- [Exercise brief] Repeat the lines of the data exactly, from the first one through the one that contains "theorem pieceCount_eq (w".

[Source data]
-- ==== Sys2Proof/Laws/Work.lean ====
section
/-! SUPPORT. What the engine's taking of work can do (R94, R95): an idle engine takes the unit that stands first, and a unit in
progress is kept; and with it what a step did as a whole. -/

namespace Sys2Proof.Machine

/-! ## Units -/

theorem Render.stretch_eq (r : Render) (l : Levels) : r.stretch l = stretchAt r l := by
  unfold Render.stretch stretchAt
  cases r.mode <;> cases r.copy <;> simp

theorem pieceCount_eq (w h : Nat) : pieceCount w h = piecesOf w h := by
  simp [pieceCount, piecesOf, piecesAcross, ceilDiv]

theorem pieceOf_eq (r : Render) (l : Levels) (n : Nat) : pieceOf r l n = pieceAt r (stretchAt r l) r.wp r.hp n := by
  simp [pieceOf, pieceAt, pieceArea, piecesAcross, ceilDiv, Render.stretch_eq]

theorem signaturePieceOf_eq (r : Render) (n : Nat) : signaturePieceOf r n = pieceAt r none r.ws r.hs n := by
  simp [signaturePieceOf, pieceAt, pieceArea, piecesAcross, ceilDiv]

theorem stripParts_eq (s : State) (k : Nat) :
    ((s.feeder.latched.filter fun p => p.crosses k).map fun p => p.part s.monitor.levels k) = s.stripParts k := by
  simp [State.stripParts, LatchedPane.crosses, LatchedPane.part, Render.stretch_eq, Bool.decide_and]

theorem State.startUnit_unit (s : State) (w : Work) (parts : List Part) :
    (s.startUnit w parts).engine.unit = some (freshUnit w parts) := by
  obtain ⟨g, l, p, h⟩ := (s.setUnit { work := w, parts := parts }).makeGrant_is
  rw [State.startUnit, h]
  rfl

/-! ## Offers -/

theorem offeredStrip_some {s : State} {q : StripRequest} :
    s.offeredStrip = some q ↔ s.control.mode = .live ∧ s.feeder.request = some q := by
  unfold State.offeredStrip; split <;> simp_all

theorem offeredStrip_none {s : State} : s.offeredStrip = none ↔ ¬ s.stripStands := by
  unfold State.offeredStrip State.stripStands; split <;> simp_all

theorem offeredCapture_some {s : State} {r : Render} (h : s.offeredCapture = some r) :
    s.capture.context.state = .rendering ∧ s.capture.context.render = some r ∧ s.capture.context.next < piecesOf r.wp r.hp := by
  unfold State.offeredCapture at h
  split at h
  · split at h
    · cases h; simp_all [pieceCount_eq]
    · cases h
  · cases h

theorem offeredCapture_none {s : State} (h : s.offeredCapture = none) : ¬ s.captureStands := by
  rintro ⟨hs, hf, r, hr, hn⟩
  simp [State.offeredCapture, hr, hs, hf, pieceCount_eq, hn] at h

theorem offeredJob_some {s : State} {j : RunningJob} (h : s.offeredJob = some j) :
    s.jobs.running = some j ∧ j.next < j.total ∧ j.stop = none ∧ s.control.mode = .live ∧ s.feeder.degraded = false := by
  unfold State.offeredJob at h
  split at h
  · split at h
    · cases h; simp_all
    · cases h
  · cases h

theorem offeredJob_none {s : State} (h : s.offeredJob = none) : ¬ s.jobStands := by
  rintro ⟨hm, hd, hf, j, hj, hn, hp⟩
  simp [State.offeredJob, hj, hn, hp, hm, hd, hf] at h

/-- Issuing an operation frees no block that waits for room (R155). -/
theorem free_of_issue {s : State} {actor issuer b : Block} {op : RecordOp} (h : (s.issue actor issuer op).free b = true) :
    s.free b = true := by
  have hold (o : Output) (k : (s.hold o).free b = true) : s.free b = true := by
    simp only [State.free, State.waiting, State.hold, List.any_append, Bool.not_eq_true', Bool.or_eq_false_iff] at k ⊢
    exact ⟨k.1, k.2.1⟩
  unfold State.issue at h
  rcases s.emit_is actor (.op issuer op) with ⟨_, e⟩ | ⟨_, ⟨i, o, _, _, e⟩ | ⟨i, o, _, _, e⟩ | ⟨n, _⟩⟩
  · exact hold _ (e ▸ h)
  · exact hold _ (e ▸ h)
  · rw [e] at h
    unfold State.join at h
    split at h
    · obtain ⟨g, l, p, m⟩ := State.makeGrant_is { s with port.queue := s.port.queue ++ [o] }
      rw [m] at h
      exact h
    · simp only [State.free, State.waiting, List.any_append, Bool.not_eq_true', Bool.or_eq_false_iff] at h ⊢
      exact ⟨h.1.1, h.2⟩
  · exact absurd rfl (n issuer op)

theorem free_of_scanFrom {s : State} {x : Scan} {n : Nat} {b : Block} (h : (s.scanFrom x n).free b = true) : s.free b = true := by
  unfold State.scanFrom at h
  split at h
  · exact (free_of_issue h :)
  · exact h

/-! ## Taking work -/

/-- A unit in progress is kept (R97). -/
theorem takeWork_kept {s : State} {u : EngineUnit} (h : s.engine.unit = some u) : s.takeWork = s := by
  simp [State.takeWork, h]

/-- A unit begun on a state leaves what is offered as it stands there. -/
theorem State.startUnit_stands (s : State) (w : Work) (parts : List Part) :
    ((s.startUnit w parts).stripStands ↔ s.stripStands) ∧ ((s.startUnit w parts).captureStands ↔ s.captureStands) := by
  obtain ⟨e, g, l, p, h⟩ := s.startUnit_is w parts
  simp [h, State.stripStands, State.captureStands, State.free, State.waiting]

theorem startStrip_tookNext {s : State} {q : StripRequest} (h : s.offeredStrip = some q) : (s.startStrip q).tookNext := by
  obtain ⟨hm, hq⟩ := offeredStrip_some.1 h
  have hu := s.startUnit_unit (.strip q.strip q.buffer) (s.stripParts q.strip)
  obtain ⟨e, g, l, p, hs⟩ := s.startUnit_is (.strip q.strip q.buffer) (s.stripParts q.strip)
  unfold State.startStrip
  rw [stripParts_eq]
  refine ⟨fun u k => ?_, fun k => by simp [hu] at k⟩
  rw [hu] at k
  cases k
  rw [hs]
  exact ⟨⟨hm, hq, rfl⟩, trivial⟩

theorem startCapturePiece_tookNext {s : State} {r : Render} (h0 : s.offeredStrip = none) (h : s.offeredCapture = some r) :
    (s.startCapturePiece r).tookNext := by
  obtain ⟨hs, hr, hn⟩ := offeredCapture_some h
  unfold State.startCapturePiece
  simp only [pieceOf_eq]
  generalize hx : ({ s with capture.context.next := s.capture.context.next + 1 } : State) = x
  have hu := x.startUnit_unit (.capturePiece s.capture.context.next)
    [pieceAt r (stretchAt r s.monitor.levels) r.wp r.hp s.capture.context.next]
  have hk := (x.startUnit_stands (.capturePiece s.capture.context.next)
    [pieceAt r (stretchAt r s.monitor.levels) r.wp r.hp s.capture.context.next]).1
  obtain ⟨e, g, l, p, hq⟩ := x.startUnit_is (.capturePiece s.capture.context.next)
    [pieceAt r (stretchAt r s.monitor.levels) r.wp r.hp s.capture.context.next]
  refine ⟨fun u k => ?_, fun k => by simp [hu] at k⟩
  rw [hu] at k
  cases k
  refine ⟨?_, ?_⟩
  · rw [hq, ← hx]
    exact ⟨hs, rfl, r, hr, hn, rfl⟩
  · show ¬ (x.startUnit _ _).stripStands
    rw [hk, ← hx]
    exact offeredStrip_none.1 h0

theorem startJobPiece_tookNext {s : State} {j : RunningJob} (h0 : s.offeredStrip = none) (h1 : s.offeredCapture = none)
    (h : s.offeredJob = some j) : (s.startJobPiece j).tookNext := by
  obtain ⟨hj, hn, hp, hm, hd⟩ := offeredJob_some h
  have taken (w : Work) (part : Part) (kind : w = .jobPiece j.next ∨ w = .signaturePiece j.next)
      (e : s.jobWork j = (w, part)) :
      ({ s with jobs.running := some { j with next := j.next + 1 } }.startUnit w [part]).tookNext := by
    generalize hx : ({ s with jobs.running := some { j with next := j.next + 1 } } : State) = x
    have hu := x.startUnit_unit w [part]
    obtain ⟨hk, hc⟩ := x.startUnit_stands w [part]
    have hk' : ¬ (x.startUnit w [part]).stripStands := by rw [hk, ← hx]; exact offeredStrip_none.1 h0
    have hc' : ¬ (x.startUnit w [part]).captureStands := by rw [hc, ← hx]; exact offeredCapture_none h1
    obtain ⟨e', g, l, p, hq⟩ := x.startUnit_is w [part]
    have hw : (x.startUnit w [part]).jobWork { { j with next := j.next + 1 } with next := j.next } = (w, part) := by
      rw [hq, ← hx]; exact e
    have hb : (x.startUnit w [part]).control.mode = .live ∧ (x.startUnit w [part]).feeder.degraded = false
        ∧ (x.startUnit w [part]).jobs.running = some { j with next := j.next + 1 } := by
      rw [hq, ← hx]; exact ⟨hm, hd, rfl⟩
    refine ⟨fun u k => ?_, fun k => by simp [hu] at k⟩
    rw [hu] at k
    cases k
    rcases kind with rfl | rfl
    all_goals
      refine ⟨⟨hb.1, _, hb.2.2, rfl, hn, hp, ?_, ?_⟩, hk', hc', hb.2.1⟩ <;> rw [hw] <;> rfl
  unfold State.startJobPiece
  simp only []
  rw [pieceOf_eq, signaturePieceOf_eq]
  split
  next hk => exact taken _ _ (.inr rfl) (by rw [State.jobWork, if_pos hk])
  next hk => exact taken _ _ (.inl rfl) (by rw [State.jobWork, if_neg hk])

/-- An idle engine takes the unit that R94 puts first, or nothing where nothing is offered. -/
theorem takeWork_tookNext {s : State} (h : s.engine.unit = none) : s.takeWork.tookNext := by
  unfold State.takeWork
  rw [if_neg (by simp [h])]
  split
  · exact startStrip_tookNext ‹_›
  split
  · exact startCapturePiece_tookNext ‹_› ‹_›
  split
  · exact startJobPiece_tookNext ‹_› ‹_› ‹_›
  rename_i h0 _ h1 _ h2
  replace h0 := offeredStrip_none.1 h0
  replace h1 := offeredCapture_none h1
  replace h2 := offeredJob_none h2
  split
  · obtain ⟨hc, -, -, hf, -, -, -, hp, he, hr, -, -⟩ := s.scanFrom_spec ⟨none, [], false, []⟩ 0
    refine ⟨fun u k => by simp [he, h] at k, fun _ => ⟨?_, ?_, ?_⟩⟩
    · simpa [State.stripStands, hc, hf] using h0
    · rintro ⟨hs, hb, r⟩
      exact h1 ⟨by rwa [hp] at hs, free_of_scanFrom hb, by simpa [hp] using r⟩
    · rintro ⟨hm, hd, hb, j⟩
      exact h2 ⟨by rwa [hc] at hm, by rwa [hf] at hd, free_of_scanFrom hb, by simpa [hr] using j⟩
  · exact ⟨fun u k => by simp [h] at k, fun _ => ⟨h0, h1, h2⟩⟩

theorem State.closeWork_kept (s0 : State) {s : State} {u : EngineUnit} (h : s.engine.unit = some u) :
    (s0.closeWork s).engine.unit = some u := by
  simp [State.closeWork, takeWork_kept h, h]

/-- What is offered, and what the engine has begun, go by the state that closing a step leaves alone. -/
theorem State.tookNext_close (s0 : State) {s : State} (h : s.tookNext) : (s0.close s).tookNext := by
  obtain ⟨hq, hb, -⟩ := s0.close_port s
  have hl : (s0.close s).port.later = s.port.later := (s0.close_unchanged s .records (by simp)).2.2
  have hf (b : Block) : (s0.close s).free b = s.free b := by simp [State.free, State.waiting, hb, hl]
  have hs : (s0.close s).stripStands ↔ s.stripStands := by simp [State.stripStands]
  have hc : (s0.close s).captureStands ↔ s.captureStands := by simp [State.captureStands, hf]
  have hj : (s0.close s).jobStands ↔ s.jobStands := by simp [State.jobStands, hf]
  refine ⟨fun u k => ?_, fun k => ?_⟩
  · obtain ⟨hb, hg⟩ := h.1 u (by simpa using k)
    refine ⟨?_, ?_⟩
    · unfold State.justBegun at hb ⊢
      simpa [State.stripParts, State.jobWork] using hb
    · unfold State.stoodFirst at hg ⊢
      simpa [hs, hc] using hg
  · simpa [hs, hc, hj] using h.2 (by simpa using k)

/-- After a step in which the engine may take work, an engine that was idle has taken the unit that R94 puts first. -/
theorem State.closeWork_tookNext (s0 : State) {s : State} (h : s.engine.unit = none) : (s0.closeWork s).tookNext :=
  s0.tookNext_close (takeWork_tookNext h)

/-! ## What a step did -/

/-- A step that closes with the arbiter alone did what its own effect did. -/
theorem DidOnly.close {changed : List Piece} {new : List RecordOp} {events : List (Block × EventKind × Nat × Nat × Nat)}
    {s u : State} (h : Unchanged (changed ++ .records :: closing) s u)
    (k : s.roomFor new.length → u.ops = s.ops ++ new ∧ u.news = s.news ++ events ∧ Stamped s u) :
    DidOnly changed new events s (s.close u) := by
  refine ⟨?_, fun r => ?_⟩
  · refine h.comp (s.close_unchanged u) (List.Subset.refl _) ?_
    intro p hp
    simp only [List.mem_append, List.mem_cons]
    exact .inr (.inr (by simpa using hp))
  · obtain ⟨ho, hn, hs⟩ := k r
    exact ⟨by simpa using ho, by simpa using hn, hs.close⟩

/-- A step at whose end the engine may take work did what its own effect did, and at most took work. -/
theorem Did.closeWork {changed : List Piece} {new : List RecordOp} {events : List (Block × EventKind × Nat × Nat × Nat)}
    {s u : State} (h : Unchanged (changed ++ .records :: closing) s u)
    (k : s.roomFor new.length → u.ops = s.ops ++ new ∧ u.news = s.news ++ events ∧ Stamped s u) :
    Did changed new events s (s.closeWork u) := by
  refine ⟨?_, fun hu => ?_, fun hc => ?_, fun hj => ?_, fun r => ?_⟩
  · refine h.comp (s.closeWork_unchanged u) ?_ (fun p hp => List.mem_append.2 (.inr hp))
    intro p hp
    simp only [List.mem_append, List.mem_cons, List.not_mem_nil, or_false] at hp ⊢
    rcases hp with hp | hp | hp | hp <;> simp [hp]
  · have he : u.engine = s.engine := h .unit (by simp [hu])
    rw [← he]
    exact ⟨fun _ hk => s.closeWork_kept hk, fun hn => (s.closeWork_tookNext hn).1⟩
  · have hu : u.capture.context = s.capture.context := h .context (by simp [hc])
    rw [State.closeWork_capture]
    simp only [hu]
  · have hu : u.jobs.running = s.jobs.running := h .runningJob (by simp [hj])
    rw [State.closeWork_running, hu]
  · obtain ⟨ho, hn, hs⟩ := k r
    refine ⟨?_, by simpa using hn, hs.closeWork⟩
    rcases s.closeWork_ops u with e | ⟨k, hk, e⟩
    · exact ⟨[], .inl rfl, by rw [e, ho, List.append_nil]⟩
    · exact ⟨_, .inr ⟨k, hk, rfl⟩, by rw [e, ho]⟩

/-! ## Post words (R168) -/

theorem headWord_some {s : State} {kind : Nat} {w : Word} {rest : List Word} (h : s.offersWord kind w rest)
    (hm : s.control.mode ≠ .reset) (hb : s.control.mode ≠ .boot) : s.headWord kind = some (w, rest) := by
  obtain ⟨hf, hk, hi, hp⟩ := h
  simp [State.headWord, State.portFree, hf, hk, hi, hp, hm, hb]

theorem headWord_none {s : State} (kind : Nat) (h : s.post.inHand ≠ none ∨ s.free .post = false) : s.headWord kind = none := by
  unfold State.headWord
  split
  · rcases h with h | h <;> simp [State.portFree, h]
  · rfl

theorem handWord_some {s : State} {kind : Nat} {w : Word} (h : s.keepsWord w) (hk : postKind w = kind) :
    s.handWord kind = if s.ownersFree kind = true then some w else none := by
  obtain ⟨hi, h1, h2⟩ := h
  simp [State.handWord, State.dispatched, hi, h1, h2, hk]

/-- What the command of a kind of post word can do: nothing, or the port takes the word at the head of the FIFO, or the owner acts on
the word in hand. -/
theorem State.takeWord_cases {s t : State} {kind : Nat} {allowed : Mode → Bool} {legal : Nat → Bool} {act : Word → State → State}
    (h : s.takeWord kind allowed legal act = .next t) :
    t = s
      ∨ (∃ w rest, s.headWord kind = some (w, rest)
          ∧ t = s.closeWork ((s.wordTaken rest).dispatch kind allowed legal act w))
      ∨ ∃ w, s.headWord kind = none ∧ s.handWord kind = some w ∧ t = s.closeWork (act w s.leaveHand) := by
  unfold State.takeWord at h
  split at h <;> cases h
  · exact .inr (.inl ⟨_, _, ‹_›, rfl⟩)
  · exact .inr (.inr ⟨_, ‹_›, ‹_›, rfl⟩)
  · exact .inl rfl

end Sys2Proof.Machine
end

- [Problem solution]
-- ==== Sys2Proof/Laws/Work.lean ====
section
/-! SUPPORT. What the engine's taking of work can do (R94, R95): an idle engine takes the unit that stands first, and a unit in
progress is kept; and with it what a step did as a whole. -/

namespace Sys2Proof.Machine

/-! ## Units -/

theorem Render.stretch_eq (r : Render) (l : Levels) : r.stretch l = stretchAt r l := by
  unfold Render.stretch stretchAt
  cases r.mode <;> cases r.copy <;> simp

theorem pieceCount_eq (w h : Nat) : pieceCount w h = piecesOf w h := by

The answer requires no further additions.